The role of biological and social influences on sex differences in human child development is a persistent topic of discussion and debate. Given their many similarities to humans, chimpanzees are an important study species for understanding the biological and evolutionary roots of sex differences in human development. In this study, we present the most detailed analyses of wild chimpanzee infant development to date, encompassing data from 40 infants from the long-term study of chimpanzees at Gombe National Park, Tanzania. Our goal was to characterize age-related changes, from birth to five years of age, in the percent of observation time spent performing behaviors that represent important benchmarks in nutritional, motor, and social development, and to determine whether and in which behaviors sex differences occur. Sex differences were found for indicators of social behavior, motor development and spatial independence with males being more physically precocious and peaking in play earlier than females. These results demonstrate early sex differentiation that may reflect adult reproductive strategies. Our findings also resemble those found in humans, which suggests that biologically-based sex differences may have been present in the common ancestor and operated independently from the influences of modern sex-biased parental behavior and gender socialization.

Introduction

Sex differences in behavior and developmental trajectories in human children are of great interest to researchers in a variety of fields of study. A persistent topic of discussion and debate is the relative contribution of biological versus social influences to such differences (reviewed in [1]) including how they may be driven by differential treatment by parents and teachers [2]. Given the potential effect of cultural and social influences on child development, non-human primates, and chimpanzees (Pan troglodytes ssp.) in particular, are an important study species for understanding the biological and evolutionary roots of sex differences in human development. Chimpanzees and humans have many genetic similarities [3] as well as similarities in physiology and growth [4]. Chimpanzees also share behavioral and developmental characteristics with humans, including a fission-fusion social system [5], [6], [7] and a relatively long period of nutritional and social dependency [8]. Moreover, the mother-infant relationship is of exceptional importance for developing chimpanzees given the lengthy period of dependence and lack of overt paternal care ([9], but see [10]).
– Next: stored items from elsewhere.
/-- R80, R81, R82, R37, R56, R61, R69, R70, R124, R228, R462, R493: Calibration and the end of a load or reset. While AON can be
reached and no commit or erase runs, LOAD_SHADOW copies the block in force into the shadow, COMMIT of a valid shadow and ERASE
start their job, and COMMIT of any other shadow or after 10,000 commits sets ERR; while one runs each of the three is ignored
and sets ERR (the model's choice: notes/assumptions/10.md). The end of a commit puts the shadow in the block with ORIGIN 2,
and the end of an erase leaves it BLANK with free words (the model's choice: notes/assumptions/4.md). At the end of a reset,
with no hold and the references present, the node is set up; then the agent enters TEST_HOLD where the strap says so, checks
the image of the active slot again after a WARM reset under which an image had started, and waits for a header after a NODE
reset or a POR, with both slots empty. An image whose CRCs match makes its session READY; one that fails them ends it with the
DETAIL of the failure; and after a WARM reset the image in the active slot is checked and started or given up. When all nine
processors are ready the node takes its roles, enters ACTIVE or TWIN-STANDBY, and broadcasts RESYNC and its endpoint state. -/
def Obligations.Calibration : Prop :=
  (∀ (s : State),
      s.aonOpen = true →
      s.flag BOOT_CAL_STATE_BUSY = false →
      exec (.calLoadShadow) s = .next (s.each (List.range 1024) (fun s i => s.put (BOOT_CAL_SHADOW i) (s.get (BOOT_CAL_DATA i))))) ∧
  (∀ (s : State),
      s.aonOpen = true →
      s.flag BOOT_CAL_STATE_BUSY = true →
      exec (.calLoadShadow) s = .next (s.raise BOOT_CAL_STATE_ERR)) ∧
  (∀ (s : State),
      s.aonOpen = true →
      s.flag BOOT_CAL_STATE_BUSY = true →
      exec (.calCommit) s = .next (s.raise BOOT_CAL_STATE_ERR)) ∧
  (∀ (s : State),
      s.aonOpen = true →
      s.flag BOOT_CAL_STATE_BUSY = false →
      exec (.calCommit) s = .next ((if s.shadowOk = true ∧ s.get BOOT_CAL_STATE_COMMITS < 10000
    then { s.put BOOT_CAL_STATE_BUSY 1 with boot := { s.boot with calJob := 1 } }
    else s.raise BOOT_CAL_STATE_ERR))) ∧
  (∀ (s : State),
      s.aonOpen = true →
      s.flag BOOT_CAL_STATE_BUSY = true →
      exec (.calErase) s = .next (s.raise BOOT_CAL_STATE_ERR)) ∧
  (∀ (s : State),
      s.aonOpen = true →
      s.flag BOOT_CAL_STATE_BUSY = false →
      exec (.calErase) s = .next ({ s.put BOOT_CAL_STATE_BUSY 1 with boot := { s.boot with calJob := 2 } })) ∧
  (∀ (s : State),
      s.boot.calJob = 1 →
      exec (.calCommitDone) s = .next ((let u := s.each (List.range 1024) (fun s i => s.put (BOOT_CAL_DATA i) (s.get (BOOT_CAL_SHADOW i)))
   let x := u.get (BOOT_CAL_DATA 1)
   let u := u.put (BOOT_CAL_DATA 1) (x % 256 + 2 * 256 + x / 65536 * 65536)
   let u : State := { u with boot := { u.boot with calJob := 0 } }
   (((u.inc BOOT_CAL_STATE_COMMITS).put BOOT_CAL_STATE_LAYOUT 1).put BOOT_CAL_STATE_CAL_STATE 2).put BOOT_CAL_STATE_BUSY 0))) ∧
  (∀ (s : State),
      s.boot.calJob = 2 →
      exec (.calEraseDone) s = .next ((let u := s.each (List.range 1024) (fun s i => (s.put (BOOT_CAL_DATA i) (Config.freeValue s.fresh)).draw)
   let u : State := { u with boot := { u.boot with calJob := 0 } }
   ((u.put BOOT_CAL_STATE_LAYOUT 0).put BOOT_CAL_STATE_CAL_STATE 0).put BOOT_CAL_STATE_BUSY 0))) ∧
  (∀ (s : State) (sizeGiB k : Nat),
      s.node.resetKind = some k →
      s.node.held = false →
      s.node.awaitRefs = false →
      s.node.off = false →
      (s.setUp k sizeGiB).flag GLB_STRAP_TEST_EN = true →
      exec (.loaderResetEnd sizeGiB) s = .next ((let u := s.setUp k sizeGiB
   { u.put BOOT_STATUS_LOAD_STATUS 8 with boot := { u.boot with pathsOpen := true } }))) ∧
  (∀ (s : State) (sizeGiB : Nat),
      s.node.resetKind = some 1 →
      s.node.held = false →
      s.node.awaitRefs = false →
      s.node.off = false →
      (s.setUp 1 sizeGiB).flag GLB_STRAP_TEST_EN = false →
      (s.setUp 1 sizeGiB).boot.imageStarted = true →
      exec (.loaderResetEnd sizeGiB) s = .next ((let u := s.setUp 1 sizeGiB
   let x := u.slotHeader (u.get BOOT_STATUS_SLOT)
   { (u.put BOOT_STATUS_LOAD_STATUS 2).put BOOT_STATUS_PATH 0 with boot := { u.boot with
       warmCheck := true, pathsOpen := true, load := { owner := 0, hdr := some x, bitmap := 2 ^ pagesOf x.total - 1 } } }))) ∧
  (∀ (s : State) (sizeGiB k : Nat),
      s.node.resetKind = some k →
      k ≠ 1 →
      s.node.held = false →
      s.node.awaitRefs = false →
      s.node.off = false →
      (s.setUp k sizeGiB).flag GLB_STRAP_TEST_EN = false →
      exec (.loaderResetEnd sizeGiB) s = .next ((let u := s.setUp k sizeGiB
   let v : State := { u with boot := { u.boot with pathsOpen := true, warmCheck := false } }
   let w := (v.put BOOT_STATUS_LOAD_STATUS 4).restartSession 0
   State.restartSession (((State.put { w with boot := { w.boot with slot0 := {}, slot1 := {} } } BOOT_STATUS_DETAIL 0).put BOOT_STATUS_SLOT 0)) 1))) ∧
  (∀ (s : State) (x : Header),
      s.sessionStatus = 2 →
      s.boot.warmCheck = false ∨ s.staging = true →
      s.session.hdr = some x →
      s.imageCheck s.sessionSlot x = 0 →
      exec (.imageVerifyDone) s = .next ((s.setSlotInfo s.sessionSlot { valid := true, crc := x.crc, version := x.version }).setSessionStatus 3)) ∧
  (∀ (s : State) (x : Header),
      s.sessionStatus = 2 →
      s.boot.warmCheck = false ∨ s.staging = true →
      s.session.hdr = some x →
      s.imageCheck s.sessionSlot x ≠ 0 →
      exec (.imageVerifyDone) s = .next ((s.setSessionDetail (s.imageCheck s.sessionSlot x)).setSessionStatus 7)) ∧
  (∀ (s : State),
      s.sessionStatus = 2 →
      s.boot.warmCheck = true →
      s.staging = false →
      exec (.imageVerifyDone) s = .next (s.verifyWarm)) ∧
  (∀ (s : State),
      s.get BOOT_STATUS_LOAD_STATUS = 4 →
      s.mode = mLOADING →
      exec (.processorsReady) s = .next ((let u := (s.takeRoles.enterRole.broadcast (.resync (if s.node.ledgerKept then 1 else 2))).sendFullState
   ((if u.node.twinRole = .single then u.singlePins else u).avsStart).payReport)))

/-- R6, R7, R11, R492: Register accesses of a requester. While a register's domain can be reached a full write of a register with
a writable field takes effect by its block, and by a copy to the standby half where one is due; a write of the low half of a
pair is staged for its requester, and a write of the high half applies the whole value. A write to a register that cannot be
reached, to one with read-only fields alone or to an offset that holds none changes nothing, and a partial write outside OFF
is discarded and recorded. A read answers the bytes it addresses, with whatever the registers it touches leave; a read of the
low half of a pair captures the whole value for its requester. -/
def Obligations.RegisterAccess : Prop :=
  (∀ (s : State) (req : Requester) (off : Nat) (val : Word),
      s.busOpen off = true →
      pairAt off = .single →
      (fieldsAt off).all (fun e => e.2 == .ro) = false →
      exec (.registerWrite req off val) s = .next ((s.writeReg req off val.toNat).copyConfig off val.toNat)) ∧
  (∀ (s : State) (req : Requester) (off : Nat) (val : Word),
      s.busOpen off = true →
      pairAt off = .lo →
      exec (.registerWrite req off val) s = .next (s.stage req off val.toNat)) ∧
  (∀ (s : State) (req : Requester) (off : Nat) (val : Word),
      s.busOpen off = true →
      pairAt off = .hi →
      exec (.registerWrite req off val) s = .next ((let lo := (s.stagedHalf req (off - 4)).getD (s.stored (off - 4))
   ((s.writeHigh req off val.toNat).copyConfig (off - 4) lo).copyConfig off val.toNat))) ∧
  (∀ (s : State) (req : Requester) (off : Nat) (val : Word),
      s.busOpen off = false →
      exec (.registerWrite req off val) s = .next (s)) ∧
  (∀ (s : State) (req : Requester) (off : Nat) (val : Word),
      pairAt off = .single →
      (fieldsAt off).all (fun e => e.2 == .ro) = true →
      exec (.registerWrite req off val) s = .next (s)) ∧
  (∀ (s : State) (req : Requester) (off : Nat),
      s.node.off = false →
      exec (.bar0PartialWrite req off) s = .next (s.record 5)) ∧
  (∀ (s : State) (req : Requester) (a len : Nat),
      exec (.regPairLoRead req ⟨a, len⟩) s = .next ((let r := s.busReadBytes req a len
   r.1.emit (.readData req a r.2)))) ∧
  (∀ (s : State) (req : Requester) (off : Nat),
      s.busOpen off = true →
      pairAt off = .lo →
      off % 4 = 0 →
      exec (.regPairLoRead req ⟨off, 4⟩) s = .next ((let v := s.readReg req off + 2 ^ 32 * s.readReg req (off + 4)
   State.emit { s with capture := s.capture.filter (fun e => !(e.1 == req && e.2.1 == off)) ++ [(req, off, v)] }
     (.readData req off (((wordBytes [s.readReg req off]).drop 0).take 4))))) ∧
  (∀ (s : State) (req : Requester) (off : Nat) (val : Word),
      s.busOpen off = true →
      pairAt off = .lo →
      (fieldsAt off).all (fun e => e.2 == .ro) = false →
      exec (.regPairLoWrite req off val) s = .next ({ s with staged := s.staged.filter (fun e => !(e.1 == req && e.2.1 == off)) ++ [(req, off, val.toNat)] }))

/-- R93, R126, R146, R160, R165, R166: Remote accesses and the register items. A well-formed RA_REQ of a node that may make it is
answered with the words read, or applied in ascending order and answered, a write of GLB_RESET only after its answer; a
malformed one is answered RA_ALIGN and one that is not allowed RA_DENIED or RA_LOADING. RA_RSP ends the access it answers, and
a request of the supervisor without one raises RA_TIMEOUT. REG_READ returns the words it reads in ascending order; REG_WRITE
applies its words in ascending order and commits with the last, unless the write has reset the node; an access that is turned
away fails its item with the status code of its fault. -/
def Obligations.RemoteAccess : Prop :=
  (∀ (s : State) (port : Fin 2) (src seq offset count : Nat) (words : List Word),
      raMalformed offset count 0 0 8 words = false →
      s.remoteTest src offset count false = 0 →
      exec (.raReqFrame ⟨src, port⟩ seq offset count 0 0 8 words) s = .next ((let r := s.busReads (.remote src) count offset
   r.1.raAnswer port src seq 0 count r.2))) ∧
  (∀ (s : State) (port : Fin 2) (src seq offset count payLen : Nat) (words : List Word),
      raMalformed offset count 1 0 payLen words = false →
      s.remoteTest src offset count true = 0 →
      exec (.raReqFrame ⟨src, port⟩ seq offset count 1 0 payLen words) s = .next ((let ws := (words.map (fun w => w.toNat)).zip (accessOffs offset count)
   let t := (ws.filter (fun e => e.2 != 0x30)).foldl (fun s e => s.busWrite (.remote src) e.2 e.1) s
   (ws.filter (fun e => e.2 == 0x30)).foldl (fun s e => s.busWrite (.remote src) e.2 e.1) (t.raAnswer port src seq 0 count [])))) ∧
  (∀ (s : State) (port : Fin 2) (src seq offset count write reserved payLen : Nat) (words : List Word),
      raMalformed offset count write reserved payLen words = true →
      exec (.raReqFrame ⟨src, port⟩ seq offset count write reserved payLen words) s = .next (s.raAnswer port src seq 0x83 count [])) ∧
  (∀ (s : State) (port : Fin 2) (src seq offset count write reserved payLen : Nat) (words : List Word),
      raMalformed offset count write reserved payLen words = false →
      s.remoteTest src offset count (write == 1) ≠ 0 →
      exec (.raReqFrame ⟨src, port⟩ seq offset count write reserved payLen words) s = .next (s.raAnswer port src seq (s.remoteTest src offset count (write == 1)) count [])) ∧
  (∀ (s : State) (src seq status count : Nat) (words : List Word),
      exec (.raRspFrame src seq status count words) s = .next ((let s : State := { s with ring := { s.ring with raOpen := s.ring.raOpen.filter (fun q => q != seq) } }
   (s.bridgeRaRsp seq status words).bridgePostedRsp seq status))) ∧
  (∀ (s : State) (seq : Nat),
      s.accessible dSV = true →
      exec (.raTimeout seq) s = .next (State.raise { s with ring := { s.ring with raOpen := s.ring.raOpen.filter (fun q => q != seq) } } RING_ERR_RA_TIMEOUT)) ∧
  (∀ (s : State) (src sq wsn : Nat) (w : Work),
      s.readyWork src sq wsn 0x20 = some w →
      s.itemTest w = 0 →
      exec (.regWrite src sq wsn) s = .next ((let t := s.busWrites (s.itemReq w) w.param ((List.range (w.length / 4)).map (fun i => leAt w.data (4 * i) 4))
   if (t.work? src sq wsn).isSome then t.commitInternal w w.length else t))) ∧
  (∀ (s : State) (src sq wsn : Nat) (w : Work),
      s.readyWork src sq wsn 0x20 = some w →
      s.itemTest w ≠ 0 →
      exec (.regWrite src sq wsn) s = .next (s.failWork w (s.itemTest w) 0 0)) ∧
  (∀ (s : State) (src sq wsn : Nat) (w : Work),
      s.readyWork src sq wsn 0x21 = some w →
      s.itemTest w = 0 →
      exec (.regRead src sq wsn) s = .next ((let r := s.busReads (s.itemReq w) (w.length / 4) w.param
   r.1.returnData w (wordBytes r.2) 0))) ∧
  (∀ (s : State) (src sq wsn : Nat) (w : Work),
      s.readyWork src sq wsn 0x21 = some w →
      s.itemTest w ≠ 0 →
      exec (.regRead src sq wsn) s = .next (s.failWork w (s.itemTest w) 0 0))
Wild chimpanzee communities [11] are multi-male, multi-female and are characterized by a male dominance hierarchy in which philopatric males form the stable core of the community and defend a group territory [5]. Within these communities, adult male and female chimpanzees show distinct sex differences in behavior. These include differences in feeding and ranging patterns [12], such that females typically range and feed in small overlapping core areas [13] while males range more broadly throughout the territory. Additional sex differences in foraging include a female-bias towards gathering insects via tool use, and a male-bias towards hunting of vertebrate prey [14], [15]. In East African chimpanzees (Pan troglodytes schweinfurthii), there are distinct sex differences in sociality, such that adult females are significantly less gregarious than adult males, spending much of their time accompanied only by their dependent offspring (Gombe: [13], Kanyawara: [16], Mahale: [17]). As such, male-male dyads have stronger association indices than female-female dyads [18]. Male chimpanzees also participate in more direct physical aggression than females, both within communities during competition for dominance status and between communities during cooperative territorial defense [19], [20].

Previous research has described the general pattern of wild chimpanzee development. Physical contact with the mother characterizes most of the first two years of life [9]. Offspring are nutritionally dependent on their mother through infancy until weaning between the ages of 3 to 5, but remain behaviorally dependent (i.e. continually traveling and socializing with) through the juvenile years, until at least the age of 8 [11]. Only after the age of 10 years do most chimpanzees start to spend the majority of time away from their mother [8], [21] although it is not uncommon for adult chimpanzees (those over 12) to spend a significant amount of time with their mothers. In terms of physical growth, a long-term analysis of weight data from Gombe, Tanzania, showed that female chimpanzees are slightly lighter than males up to age 10, when adult dimorphic patterns begin to emerge and eventually result in a male/female body mass ratio of 1.25 [22].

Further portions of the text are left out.